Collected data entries
▼
/-- Settles O48: by what each command's meaning answers, and because the hardware's writes of memory leave threads, cores and registers. -/
theorem faultReportAndDebug : Obligations.FaultReportAndDebug := by
  unfold Obligations.FaultReportAndDebug
  refine ⟨fun s die k ctx => ?_, fun s core part h1 h2 => ?_⟩
  · intro ignored thread again
    refine ⟨fun t ht hf hc hp => ?_, fun h => ?_, ⟨_, rfl, rfl⟩, fun e s1 hq => ⟨frPend_waits hq, fun hw _ => frPend_leads hq hw⟩⟩
    · have hn := State.frNames_some ht hf hc hp
      refine ⟨State.leads_updThread (exec_frCmdRetry hn) ht, fun hu => ?_, fun hu => ⟨_, exec_frCmdSkip hn, ?_⟩, State.leads_updThread (exec_frCmdKill hn) ht⟩
      · exact State.leads_updThread ((exec_frCmdSkip hn).trans (by rw [hu]; rfl)) ht
      · rw [hu]
        rfl
    · obtain ⟨hr, hs, hk⟩ := frCmd_ignored (die := die) (State.frNames_none h)
      exact ⟨⟨_, hr, rfl⟩, ⟨_, hs, rfl⟩, ⟨_, hk, rfl⟩⟩
  · intro counted bitsOf
    exact ⟨wpHitWrite_leads h1 h2, fun h => ⟨_, dbgCmdStop_counted h, rfl⟩, dbgCmdStop_leads, fun h => ⟨_, dbgCmdResume_counted h, rfl⟩, dbgCmdResume_leads,
      fun c => sampleTag_leads, fun x hx => ⟨sampleRecord_waits hx, sampleRecord_leads hx⟩⟩

end Sys2Proof.Machine
end


section
/-! CALLS AND RETURNS (O17): control instructions of one thread, the return stack, and the loads of CALLT
(spec/02_one_thread.md R24, R25; spec/05_isa_integer_control.md R105-R107; spec/19_traversal_and_render.md R337). -/

namespace Sys2Proof.Machine

/-! ## An instruction that sets the PC itself -/

theorem State.updThread_id (s : State) (k : Nat) : s.updThread k id = s := by
  rw [State.updThread, show (id : Thread → Thread) = fun x => x from rfl, Tbl.upd_id]

theorem State.updThread_updThread (s : State) (k : Nat) (f g : Thread → Thread) :
    (s.updThread k f).updThread k g = s.updThread k fun u => g (f u) := by
  simp [State.updThread, Tbl.upd_upd]

section
variable {s s1 s2 : State} {q : Issue} {k : Nat} {t u : Thread} {named reads : List Nat} {i : Instr} {body : Body}

theorem State.issued_sync_stays {n : Nat} (hf : s1.threads.find k = some u) (hs : u.status = .sync n) (hc : s1.clk = s.clk) (hd : s1.draws = s.draws) :
    ∃ ts, s1.issued q k s.nextSeq true false = { s1 with threads := ts } ∧
      Tbl.find ts k = some (u.wentOn s q u.pc) ∧ ∀ j, j ≠ k → Tbl.find ts j = s1.threads.find j := by
  refine ⟨_, rfl, ?_, fun j hj => Tbl.find_upd_other _ _ hj⟩
  rw [Tbl.find_upd_same, hf, Option.map_some]
  cases u
  subst hs
  cases hfl : q.flag <;> simp [Thread.wentOn, hfl, hc, hd, Thread.queue]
▲
From the line holding "theorem State.updThread_updThread (s" to the line holding "reads : List", inclusive, restate each line above exactly as written.

Output:
theorem State.updThread_updThread (s : State) (k : Nat) (f g : Thread → Thread) :
    (s.updThread k f).updThread k g = s.updThread k fun u => g (f u) := by
  simp [State.updThread, Tbl.upd_upd]

section
variable {s s1 s2 : State} {q : Issue} {k : Nat} {t u : Thread} {named reads : List Nat} {i : Instr} {body : Body}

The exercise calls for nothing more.